/-- Settles O31 (it holds): a command's effect keeps the parameters and the length of the store, and both rotations are
list rotations of the store. -/
theorem channelsStayInPlace : Obligations.ChannelsStayInPlace := by
  intro c s t hs hexec
  obtain ⟨-, rfl⟩ := exec_next hexec
  refine ⟨(effectOf_b_length c s hs).trans hs.symm, effectOf_params c s, ?_⟩
  rintro (⟨k, rfl⟩ | ⟨k, rfl⟩)
  · exact effectOf_rotl_b hs k ▸ List.rotate_perm _ _
  · exact effectOf_rotr_b hs k ▸ List.rotate_perm _ _

/-- Settles O34 (it holds): clause by clause, the turning point being `step_changes_b`. -/
theorem onlyBrightnessCommandsWriteTheStore : Obligations.OnlyBrightnessCommandsWriteTheStore := by
  refine ⟨fun p pins0 => ⟨by simp, fun i _ => readB_atReset p pins0 i⟩, fun i v s hs hi => ?_,
    fun _ _ => step_changes_b, fun i s hi => exec_of_wellFormed (wellFormed_of_channel rfl hi), fun _ _ => rfl,
    frameStep_withB⟩
  exact ⟨_, exec_of_wellFormed (wellFormed_of_channel rfl hi), readB_writeB_same (hs.symm ▸ hi) v⟩
end

section
/-! SUPPORT. The four arithmetic policies of the brightness commands (spec/40_brightness_ops.md rule R84), as sums and
differences of integers. -/

namespace Sys2Proof.Machine

section
variable (x y : Byte)

theorem addSat_toNat : (addSat x y).toNat = min 255 (x.toNat + y.toNat) := by
  rw [addSat, BitVec.toNat_ofNat]
  omega

theorem subSat_toNat : ((subSat x y).toNat : Int) = max 0 ((x.toNat : Int) - y.toNat) := by
  have hx := x.isLt
  rw [subSat, BitVec.toNat_ofNat]
  omega

theorem addWrap_toNat : (addWrap x y).toNat = (x.toNat + y.toNat) % 256 := by
  rw [addWrap, BitVec.toNat_ofNat]
  omega

/-- The 256 the model adds keeps the difference a natural number and does not change its remainder. -/
theorem subWrap_toNat : ((subWrap x y).toNat : Int) = ((x.toNat : Int) - y.toNat) % 256 := by
  have hy := y.isLt
  rw [subWrap, BitVec.toNat_ofNat]
  omega

end

end Sys2Proof.Machine

open Sys2Proof Sys2Proof.Machine

/-- Settles O19 (it holds): one lemma per policy. -/
theorem arithmeticPolicies : Obligations.ArithmeticPolicies :=
  fun x y => ⟨addSat_toNat x y, subSat_toNat x y, addWrap_toNat x y, subWrap_toNat x y⟩
end

section
/-! SUPPORT. The decoder on command words (spec/30_encoding.md rules R59, R62), and the six words of the commands on one
channel as spec/40_brightness_ops.md writes them. -/

namespace Sys2Proof

/-- The decoder gives back the command whose word it reads: it sees the five fields the encoder put there. -/
theorem decode_encode (c : Instr) : decode (encode c) = .ok c := by
  cases c <;>
    simp [decode, encode, opField_commandWord, allField_commandWord, zeroField_commandWord, idxField_commandWord,
      valField_commandWord, formatIV, formatAV, formatX, formatZ]

/-- The word of a command without the all-channels bit is `op << 28 | i << 8 | v`. -/
theorem commandWord_channel (op : Nat) (i v : Byte) :
    commandWord op false i v = BitVec.ofNat 32 op <<< 28 ||| i.setWidth 32 <<< 8 ||| v.setWidth 32 := by
  simp [commandWord]

/-- A word written as `op << 28 | i << 8 | v` decodes to the command that encodes to these fields. -/
theorem decode_of_channelWord {w : Word} {c : Instr} {op : Nat} {i v : Byte} (hc : encode c = commandWord op false i v)
    (hw : BitVec.ofNat 32 op <<< 28 = w) : decode (w ||| i.setWidth 32 <<< 8 ||| v.setWidth 32) = .ok c := by
  rw [← hw, ← commandWord_channel, ← hc, decode_encode]

end Sys2Proof
end

section
/-! SUPPORT. The commands on one channel (spec/40_brightness_ops.md rules R70 (e), R72 to R74, R76, R78, R82): the fault
on a channel index from N on, and the write of one register. -/

namespace Sys2Proof.Machine

/-! ### The channel index -/

/-- The one fault of a command: its channel index, if it has one, is N or more (rule R44). -/
theorem exec_fault_iff (c : Instr) (s : State) (i : Byte) :
    exec c s = .fault (.indexRange i) ↔ c.channel? = some i ∧ s.params.n ≤ i.toNat := by
  rw [exec_eq, Instr.wellFormed]
  cases c.channel? with
  | none => simp
  | some j =>
    by_cases hj : j.toNat < s.params.n
    · have : i = j → ¬ s.params.n ≤ i.toNat := by rintro rfl; omega
      simpa [hj, eq_comm] using this
    · have : j = i → s.params.n ≤ i.toNat := by rintro rfl; omega
      simpa [hj] using this

/-- A command with channel index `i` faults when `i` is N or more. -/
theorem exec_of_channel_ge {c : Instr} {s : State} {i : Byte} (hc : c.channel? = some i) (hi : s.params.n ≤ i.toNat) :
    exec c s = .fault (.indexRange i) :=
  (exec_fault_iff c s i).2 ⟨hc, hi⟩

/-- A command with a channel index below N completes with its effect. -/
theorem exec_of_channel_lt {c : Instr} {s : State} {i : Byte} (hc : c.channel? = some i) (hi : i.toNat < s.params.n) :
    exec c s = .next (effectOf c s) :=
  exec_of_wellFormed (wellFormed_of_channel hc hi)

/-! ### The write of one register -/

/-- A write leaves every other register to be read as before. -/
theorem readB_writeB_ne {s : State} {i j : Nat} (h : j ≠ i) (v : Byte) : (s.writeB i v).readB j = s.readB j := by
  simp [State.readB, List.getElem?_set_ne h.symm]

/-- Writing the value a register holds changes nothing. -/
theorem writeB_readB (s : State) (i : Nat) : s.writeB i (s.readB i) = s := by
  have hb : s.b.set i (s.readB i) = s.b := by
    by_cases hi : i < s.b.length
    · rw [State.readB, List.getD_eq_getElem _ _ hi, List.set_getElem_self]
    · exact List.set_eq_of_length_le (not_lt.1 hi)
  rw [State.writeB, hb]

/-- A write to a register of a sized store is a channel write. -/
theorem channelWrite_writeB {s : State} {i : Nat} (hs : s.Sized) (hi : i < s.params.n) (x : Byte) :
    s.ChannelWrite (s.writeB i x) i x.toNat :=
  ⟨rfl, by simp, by rw [readB_writeB_same (hs.symm ▸ hi)], fun _ _ hj => readB_writeB_ne hj x⟩

/-- A command on channel `i` whose effect is to write `x` there completes, inside its domain, with register `i` at the
value of `x`. -/
theorem exec_channelWrite {c : Instr} {s : State} {i x : Byte} {v : Nat} (hc : c.channel? = some i)
    (heffect : effectOf c s = s.writeB i.toNat x) (hx : x.toNat = v) (hs : s.Sized) (hi : i.toNat < s.params.n) :
    ∃ t, exec c s = .next t ∧ s.ChannelWrite t i.toNat v :=
  ⟨_, exec_of_channel_lt hc hi, by rw [heffect, ← hx]; exact channelWrite_writeB hs hi x⟩

end Sys2Proof.Machine

open Sys2Proof Sys2Proof.Machine

/-- Settles O21 (it holds): GET's effect is the response; after reset the register it reads is 0. -/
theorem getRespondsWithTheStoredBrightness : Obligations.GetRespondsWithTheStoredBrightness := by
  intro i s
  refine ⟨?_, exec_of_channel_lt rfl, exec_of_channel_ge rfl, fun p pins0 hi => ?_⟩
  · simpa using decode_of_channelWord (c := .get i) (v := 0) rfl rfl
  · rw [exec_of_channel_lt rfl hi, effectOf, readB_atReset]
    rfl

/-- Settles O22 (it holds): SET is a channel write, and writing the value the register holds changes nothing. -/
theorem setWritesOneRegister : Obligations.SetWritesOneRegister := by
  intro i v s
  refine ⟨decode_of_channelWord rfl rfl, fun hs hi => ?_, exec_of_channel_ge rfl⟩
  refine ⟨_, exec_of_channel_lt rfl hi, channelWrite_writeB hs hi v, ?_⟩
  rintro rfl
  exact writeB_readB s i.toNat

/-- Settles O23 (it holds): ADDS is the channel write of `addSat`. -/
theorem addsClampsOneRegister : Obligations.AddsClampsOneRegister := fun _ _ _ =>
  ⟨decode_of_channelWord rfl rfl, exec_channelWrite rfl rfl (addSat_toNat _ _), exec_of_channel_ge rfl⟩

/-- Settles O24 (it holds): SUBS is the channel write of `subSat`. -/
theorem subsClampsOneRegister : Obligations.SubsClampsOneRegister := fun _ _ _ =>
  ⟨decode_of_channelWord rfl rfl, exec_channelWrite rfl rfl (by rw [← subSat_toNat, Int.toNat_natCast]),
    exec_of_channel_ge rfl⟩

/-- Settles O25 (it holds): ADDW is the channel write of `addWrap`. -/
theorem addwWrapsOneRegister : Obligations.AddwWrapsOneRegister := fun _ _ _ =>
  ⟨decode_of_channelWord rfl rfl, exec_channelWrite rfl rfl (addWrap_toNat _ _), exec_of_channel_ge rfl⟩

/-- Settles O26 (it holds): SUBW is the channel write of `subWrap`. -/
theorem subwWrapsOneRegister : Obligations.SubwWrapsOneRegister := fun _ _ _ =>
  ⟨decode_of_channelWord rfl rfl, exec_channelWrite rfl rfl (by rw [← subWrap_toNat, Int.toNat_natCast]),
    exec_of_channel_ge rfl⟩
end

section
/-! SUPPORT. What a brightness command leaves alone (spec/40_brightness_ops.md rule R70), and which steps respond
(spec/30_encoding.md rule R57). -/

namespace Sys2Proof.Machine

/-- The frame of a brightness command (rule R70 (b)): the store and the responses are all its effect can change. -/
theorem effectOf_brightness_frame {c : Instr} (h : c.isBrightness = true) (s : State) :
    effectOf c s = { s with b := (effectOf c s).b, responses := (effectOf c s).responses } := by
  cases c with
  | rebuild => nomatch h
  | onmask t => nomatch h
  | offmask t => nomatch h
  | _ => rfl

/-- Only a command that returns data adds a response. -/
theorem effectOf_responses {c : Instr} (h : c.responds = false) (s : State) :
    (effectOf c s).responses = s.responses := by
  cases c with
  | get i => nomatch h
  | onmask t => nomatch h
  | offmask t => nomatch h
  | _ => rfl

/-- Among the brightness commands only GET returns data. -/
theorem not_responds_of_brightness {c : Instr} (h : c.isBrightness = true) (hget : ∀ i, c ≠ .get i) :
    c.responds = false := by
  cases c with
  | get i => exact absurd rfl (hget i)
  | onmask t => nomatch h
  | offmask t => nomatch h
  | _ => rfl

/-- No command changes an entry of the Schedule. -/
@[simp] theorem readS_effectOf (c : Instr) (s : State) (k : Nat) : (effectOf c s).readS k = s.readS k := by
  simp [State.readS]

/-- A step that responds is agent L executing the waiting word, outside a build, and the word is a command that returns
data: the environment's moves, the frame step and a micro-step keep the responses. -/
theorem step_changes_responses {s t : State} (h : step s = .next t) (hr : t.responses ≠ s.responses) :
    s.busy = false ∧ ∃ w c, s.port = some w ∧ decode w = .ok c ∧ c.responds = true := by
  obtain ⟨rest, _, rfl⟩ | ⟨l, rest, _, rfl⟩ | ⟨w, rest, _, _, rfl⟩ | ⟨rest, _, h⟩ := step_next h
  · exact absurd rfl hr
  · exact absurd rfl hr
  · exact absurd rfl hr
  · obtain ⟨_, rfl⟩ | ⟨_, _, rfl⟩ | ⟨_, hbusy, w, c, hport, hdecode, hexec⟩ | ⟨_, rfl⟩ := agentStep_next h
    · exact absurd rfl hr
    · exact absurd (buildStep_responses _) hr
    · obtain ⟨-, rfl⟩ := exec_next hexec
      have hresponds : c.responds = true := by
        by_contra hc
        exact hr (effectOf_responses (Bool.eq_false_iff.2 hc) _)
      exact ⟨hbusy, w, c, hport, hdecode, hresponds⟩
    · exact absurd rfl hr

/-- While a build runs no step changes the store or responds (rule R70 (a)). -/
theorem step_busy_keeps {s t : State} (hbusy : s.busy = true) (h : step s = .next t) :
    t.b = s.b ∧ t.responses = s.responses := by
  constructor
  · by_contra hb
    obtain ⟨hidle, -⟩ := step_changes_b h hb
    simp [hbusy] at hidle
  · by_contra hr
    obtain ⟨hidle, -⟩ := step_changes_responses h hr
    simp [hbusy] at hidle

end Sys2Proof.Machine

open Sys2Proof Sys2Proof.Machine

---*---

# WHAT YOU HAVE TO DO
In the records above, find the line containing "frameStep_withB⟩" and restate word for word every line from the first through that one.

# WRITTEN RESPONSE
/-- Settles O31 (it holds): a command's effect keeps the parameters and the length of the store, and both rotations are
list rotations of the store. -/
theorem channelsStayInPlace : Obligations.ChannelsStayInPlace := by
  intro c s t hs hexec
  obtain ⟨-, rfl⟩ := exec_next hexec
  refine ⟨(effectOf_b_length c s hs).trans hs.symm, effectOf_params c s, ?_⟩
  rintro (⟨k, rfl⟩ | ⟨k, rfl⟩)
  · exact effectOf_rotl_b hs k ▸ List.rotate_perm _ _
  · exact effectOf_rotr_b hs k ▸ List.rotate_perm _ _

/-- Settles O34 (it holds): clause by clause, the turning point being `step_changes_b`. -/
theorem onlyBrightnessCommandsWriteTheStore : Obligations.OnlyBrightnessCommandsWriteTheStore := by
  refine ⟨fun p pins0 => ⟨by simp, fun i _ => readB_atReset p pins0 i⟩, fun i v s hs hi => ?_,
    fun _ _ => step_changes_b, fun i s hi => exec_of_wellFormed (wellFormed_of_channel rfl hi), fun _ _ => rfl,
    frameStep_withB⟩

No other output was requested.